As Eno Sarris pointed out a few weeks ago, hugs are on the rise among MLB players this year.
Yesterday, during the Phillies-Brewers matchup at Miller Park, there was an exciting new development in #MLBHugs:
You see, normally #MLBHugs happen between current teammates — when something dramatic happens — or, as per the very existence of the twitter entity MLB_HugRumors, between recently ex’d teammates — when freshly traded players were being hugged goodbye in dugouts, midgame.
But this new sub-species of #MLBHug is between opponents. While they are competing.

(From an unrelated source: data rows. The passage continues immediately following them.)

-- ==== Sys2Proof/Certificates/Slice0/Obligations.lean ====
section
/-! DEFINITION. The statements for the provers, one `Prop` each, listed in OBLIGATIONS.json. `State.endedWith` (Safety) writes
out how a command ends and what stays as it was; `… .endedWith c` in a conclusion therefore states the frame too: every register,
flag, latch field and byte of memory that the equation does not name is unchanged. -/

open Sys2Proof Sys2Proof.Machine

/-! ### Encoding -/

/-- Decoding the encoding of any command, well-formed or not, gives the command back (30_encoding.md R81 to R86). -/
def Obligations.DecodeOfEncodeIsTheCommand : Prop := ∀ i : Instr, decode (encode i) = .ok i

/-- No word is dropped or merged: the command decoded from a word encodes to that word (30_encoding.md R85, R86). -/
def Obligations.EncodeOfDecodeIsTheWord : Prop := ∀ (w : Word) (i : Instr), decode w = .ok i → encode i = w

/-- Exactly the opcodes 0x04 to 0x0F and 0x14 to 0xFF are illegal, and a word with one of them, once in flight, ends with
ILLEGAL_OPCODE whatever its other bits are (30_encoding.md R90; 40_command_control.md R103 step 1). -/
def Obligations.IllegalOpcodesEndWithIllegalOpcode : Prop :=
  ∀ (w : Word),
    ((∀ i, decode w ≠ .ok i) ↔
      ((0x04 ≤ w.toNat / 2 ^ 24 ∧ w.toNat / 2 ^ 24 ≤ 0x0F) ∨ (0x14 ≤ w.toNat / 2 ^ 24 ∧ w.toNat / 2 ^ 24 ≤ 0xFF))) ∧
    ∀ s : State, s.engineTurn = true → s.latch.cmd = w → (∀ i, decode w ≠ .ok i) → step s = .next (s.endedWith 1)

/-- The encoding examples of 30_encoding.md R93, line by line. -/
def Obligations.AssemblyExamplesEncodeAsListed : Prop :=
  (assemble .nop).map encode = some 0x00000000#32 ∧
  (assemble (.qlookup 13)).map encode = some 0x0100000D#32 ∧
  (assemble (.edge (.strength 6))).map encode = some 0x02000006#32 ∧
  (assemble (.edge (.quant 13))).map encode = some 0x0200002D#32 ∧
  (assemble (.deblock .hv (.strength 6))).map encode = some 0x030000C6#32 ∧
  (assemble (.deblock .hv (.quant 13))).map encode = some 0x030000ED#32 ∧
  (assemble (.deblock .v (.strength 12))).map encode = some 0x0300008C#32 ∧
  (assemble (.deblock .h (.strength 12))).map encode = some 0x0300004C#32 ∧
  (assemble (.deblock .off (.strength 0))).map encode = some 0x03000000#32 ∧
  (assemble (.lutrd .crToR 0)).map encode = some 0x10000100#32 ∧
  (assemble (.lutrd .cbToB 255)).map encode = some 0x100004FF#32 ∧
  (assemble .cvt).map encode = some 0x11000000#32 ∧
  (assemble .ups).map encode = some 0x12000000#32 ∧
  (assemble .compose).map encode = some 0x13000000#32

/-- A few words, written out from the formats, decode to the command they stand for (30_encoding.md R82 to R86). -/
def Obligations.SampleWordsDecode : Prop :=
  decode 0x030000ED#32 = .ok (.deblock 0 1 1 1 13) ∧
  decode 0x0200004C#32 = .ok (.edge 1 0 12) ∧
  decode 0x100004FF#32 = .ok (.lutrd 0 4 255) ∧
  decode 0x0100001F#32 = .ok (.qlookup 0 31) ∧
  decode 0x13000001#32 = .ok (.compose 1)

/-! ### The step -/

/-- When it is the engine's turn, a step is `exec` of the command latched in L.CMD, on the same state; nothing is added around
it. `withFetchWord` is a state of that kind for any word (40_command_control.md R100, R104). -/
def Obligations.StepRunsTheDecodedCommand : Prop :=
  (∀ (s : State) (i : Instr), s.engineTurn = true → decode s.latch.cmd = .ok i → step s = exec i s) ∧
  (∀ (s : State) (w : Nat) (i : Instr), decodeTableWord 32 w = some i →
    step (s.withFetchWord 32 w) = exec i (s.withFetchWord 32 w))

/-- With no command in flight and nothing pending outside, the device waits: the step changes nothing
(70_reset_and_hazards.md R260, R263; 60_exceptions.md R245). -/
def Obligations.IdleDeviceWaits : Prop :=
  ∀ s : State, s.engine = .idle → s.host = [] → step s = .next s

/-- A `WAIT` polls while the command's latency lasts and leaves the command in flight as it was; then it is the engine's turn
(70_reset_and_hazards.md R270). The count of polls is the model's latency (log entry 3). -/
def Obligations.WaitReachesTheCompletionStep : Prop :=
  ∀ (s : State) (rest : List HostOp), s.engine = .busy → s.host = .wait :: rest →
    ∃ t, Sys2Proof.core.run s.delay s = .next t ∧ t.engineTurn = true ∧ t.latch = s.latch ∧ t.mem = s.mem ∧
      t.memErr = s.memErr ∧ t.nonOrdinary = s.nonOrdinary ∧ t.host = s.host

/-- Weak fairness: whatever the outside does, within the latency either it is the engine's turn, or a reset has made the
engine idle, or the run has stopped with a fault or a refusal (70_reset_and_hazards.md R270). -/
def Obligations.CommandInFlightGetsItsTurn : Prop :=
  ∀ s : State, s.engine = .busy →
    ∃ n, n ≤ s.delay ∧
      match Sys2Proof.core.run n s with
      | .next t => t.engineTurn = true ∨ t.engine = .idle
      | .fault _ => True
      | .refused _ => True
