/-! ### The outside and the step -/

/-- What issuing a word can do (10_state.md R25). -/
theorem issue_next {w : Word} {s t : State} (h : s.issue w = .next t) :
    (s.engine = .busy ∧ t = { s with ovr := true }) ∨
    (s.engine = .idle ∧ s.peerConflict (latchFootprint (s.capture w)) = false ∧
      t = ({ s with draws := s.draws + 1 } : State).accept w (Config.latency s.draws)) := by
  unfold State.issue at h
  split at h
  · rename_i he
    cases h
    exact .inl ⟨he, rfl⟩
  · rename_i he
    split at h
    · cases h
    · rename_i hp
      cases h
      refine .inr ⟨?_, by simpa using hp, rfl⟩
      cases hs : s.engine with
      | idle => rfl
      | busy => exact absurd hs he

theorem resetDevice_next {s t : State} (h : s.resetDevice = .next t) :
    s.touchesNonOrdinary s.abortedFootprint = false ∧ t = s.afterReset := by
  unfold State.resetDevice at h
  split at h
  · cases h
  · rename_i ho
    cases h
    exact ⟨by simpa using ho, rfl⟩

theorem busy_iff (s : State) : s.busy = true ↔ s.engine = .busy := by simp [State.busy]

/-- Whose turn a step is. -/
theorem step_cases (s : State) :
    (s.engineTurn = true ∧ step s = engineStep s) ∨ (s.engineTurn = false ∧ step s = hostStep s) := by
  cases h : s.engineTurn <;> simp [step, machineStep, h]

/-- The completion step is `exec` of the latched command, or the end with ILLEGAL_OPCODE. -/
theorem engineStep_cases (s : State) :
    (∃ i, decode s.latch.cmd = .ok i ∧ engineStep s = exec i s) ∨
    ((∃ e, decode s.latch.cmd = .error e) ∧ engineStep s = .next (s.endedWith 1)) := by
  unfold engineStep
  cases h : decode s.latch.cmd with
  | ok i => exact .inl ⟨i, rfl, rfl⟩
  | error e => exact .inr ⟨⟨e, rfl⟩, rfl⟩

end Sys2Proof.Machine
end

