theorem rowAddr_good {b w h : Nat} (hb : w * h = 0 ∨ b + w * h ≤ Config.addressLimit) {p : Nat × Nat}
    (hp : p ∈ rowLines w h) : (rowAddr b w p).Good := by
  obtain ⟨⟨h1, h2, h3⟩, h4⟩ := (mem_rowLines w h p).1 hp
  have ne : ∀ x x', x < w → x' < w → x ≠ x' → planeAddr b w x p.2 ≠ planeAddr b w x' p.2 :=
    fun x x' hx hx' hne e => hne (planeAddr_inj hx hx' e).1
  refine ⟨ne _ _ (by omega) (by omega) (by omega), ne _ _ (by omega) (by omega) (by omega),
    ne _ _ (by omega) (by omega) (by omega), ne _ _ (by omega) (by omega) (by omega),
    ne _ _ (by omega) (by omega) (by omega), ne _ _ (by omega) (by omega) (by omega), fun a ha => ?_⟩
  obtain ⟨x, rfl, hx, -, -⟩ := rowAddr_has hp ha
  have := planeAddr_lt (b := b) hx h4
  have : 0 < w * h := Nat.mul_pos (by omega) (by omega)
  omega

/-- Distinct lines of the horizontal pass share no address. -/
theorem columnAddr_disjoint {b w h : Nat} {p p' : Nat × Nat} (hp : p ∈ columnLines w h) (hp' : p' ∈ columnLines w h)
    (hne : p ≠ p') (a : Nat) (ha : (columnAddr b w p).has a) : ¬(columnAddr b w p').has a := by
  intro ha'
  obtain ⟨⟨h1, h2, h3⟩, h4⟩ := (mem_columnLines w h p).1 hp
  obtain ⟨⟨k1, k2, k3⟩, k4⟩ := (mem_columnLines w h p').1 hp'
  obtain ⟨y, rfl, -, hy1, hy2⟩ := columnAddr_has hp ha
  obtain ⟨y', e, -, hy1', hy2'⟩ := columnAddr_has hp' ha'
  obtain ⟨e1, rfl⟩ := planeAddr_inj h4 k4 e
  exact hne (Prod.ext (by omega) e1)

/-- Distinct lines of the vertical pass share no address. -/
theorem rowAddr_disjoint {b w h : Nat} {p p' : Nat × Nat} (hp : p ∈ rowLines w h) (hp' : p' ∈ rowLines w h)
    (hne : p ≠ p') (a : Nat) (ha : (rowAddr b w p).has a) : ¬(rowAddr b w p').has a := by
  intro ha'
  obtain ⟨⟨h1, h2, h3⟩, h4⟩ := (mem_rowLines w h p).1 hp
  obtain ⟨⟨k1, k2, k3⟩, k4⟩ := (mem_rowLines w h p').1 hp'
  obtain ⟨x, rfl, hx, hx1, hx2⟩ := rowAddr_has hp ha
  obtain ⟨x', e, hx', hx1', hx2'⟩ := rowAddr_has hp' ha'
  obtain ⟨rfl, e1⟩ := planeAddr_inj hx hx' e
  exact hne (Prod.ext (by omega) e1)

/-- A loop of EdgeFilters over lines changes no byte outside them, whatever the memory answers. -/
theorem forEach_filter_outside {α : Type} {errs : List (Nat × AccessKind)} {s : Nat} {q : α → LineAddr} {xs : List α}
    {m m' : Memory} (h : forEach (fun x => (q x).filter errs s) xs m = some m') {a : Nat} (ha : ∀ x ∈ xs, ¬(q x).has a) :
    m'.read a = m.read a := by
  refine forEach_keeps (P := fun k => k.read a = m.read a) ?_ rfl h
  intro x hx k k' hk hf
  have := ha x hx
  simp only [LineAddr.has, not_or] at this
  rw [filterAt_read_outside hf this, hk]

/-- A loop of EdgeFilters over lines inside the address space keeps the canonical form. -/
theorem forEach_filter_wf {α : Type} {errs : List (Nat × AccessKind)} {s : Nat} {q : α → LineAddr} {xs : List α}
    {m m' : Memory} (h : forEach (fun x => (q x).filter errs s) xs m = some m') (hg : ∀ x ∈ xs, (q x).Good)
    (hm : m.wf = true) : m'.wf = true := by
  refine forEach_keeps (P := fun k => k.wf = true) ?_ hm h
  intro x hx k k' hk hf
  have g := hg x hx
  exact filterAt_wf hf hk (g.inside _ (.inl rfl)) (g.inside _ (.inr (.inl rfl))) (g.inside _ (.inr (.inr (.inl rfl))))
    (g.inside _ (.inr (.inr (.inr rfl))))

/-- DEBLOCK's passes change no byte outside the plane. -/
theorem deblockPlane_outside {errs : List (Nat × AccessKind)} {hp vp : BitVec 1} {b w h s : Nat} {m m' : Memory}
    (hd : deblockPlane errs hp vp b w h s m = some m') {a : Nat} (ha : a < b ∨ b + w * h ≤ a) : m'.read a = m.read a := by
  have col : ∀ k k', horizontalPass errs b w h s k = some k' → k'.read a = k.read a := by
    intro k k' hk
    rw [horizontalPass_eq] at hk
    refine forEach_filter_outside hk fun p hp hx => ?_
    obtain ⟨y, rfl, hy, -, -⟩ := columnAddr_has hp hx
    have h4 := ((mem_columnLines w h p).1 hp).2
    have := planeAddr_lt (b := b) h4 hy
    have := le_planeAddr b w p.2 y
    omega
  have row : ∀ k k', verticalPass errs b w h s k = some k' → k'.read a = k.read a := by
    intro k k' hk
    rw [verticalPass_eq] at hk
    refine forEach_filter_outside hk fun p hp hx => ?_
    obtain ⟨x, rfl, hx', -, -⟩ := rowAddr_has hp hx
    have h4 := ((mem_rowLines w h p).1 hp).2
    have := planeAddr_lt (b := b) hx' h4
    have := le_planeAddr b w x p.2
    omega
  simp only [deblockPlane, Option.bind_eq_some_iff] at hd
  obtain ⟨k, h1, h2⟩ := hd
  have e1 : k.read a = m.read a := by
    split at h1
    · exact col _ _ h1
    · cases h1
      rfl
  rw [← e1]
  split at h2
  · exact row _ _ h2
  · cases h2
    rfl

My dad never enjoyed sports because he said he couldn’t help think about what the losing party felt like after the contest: it wasn’t Christian to beat somebody. (For the record, he hasn’t voted in an election at least since Reagan was president, either — sort of for the same reasons.) I haven’t talked to my dad in almost two years now, but I wonder what he would think about this latest development in baseball, this brazen camaraderie, even between opponents. Someone still loses, yes, but perhaps underneath the results exists more compassion than before, a mutual understanding of the collective doom that awaits us all, that the results of a single contest don’t mean anything compared to what the struggle of the contest represents: an endless — and this hopeless — battle against a looming eternity of nothing.
When Nyjer Morgan‘s eyes met Kyle Kendrick‘s in this rundown-turned-hugdown, it was perhaps in the same manner in which the eyes of two medieval warriors might have met when one was about to vanquish the other with broadsword, the to-be-vanquished already having soiled his groinal chainmail, the “victor” thinking, I slay you now, brother, but my own Nothing is also nigh, I know.
Morgan was out; Kendrick applied the tag — but as he did, Morgan collapsed into his arms, and for a moment they were each comforted.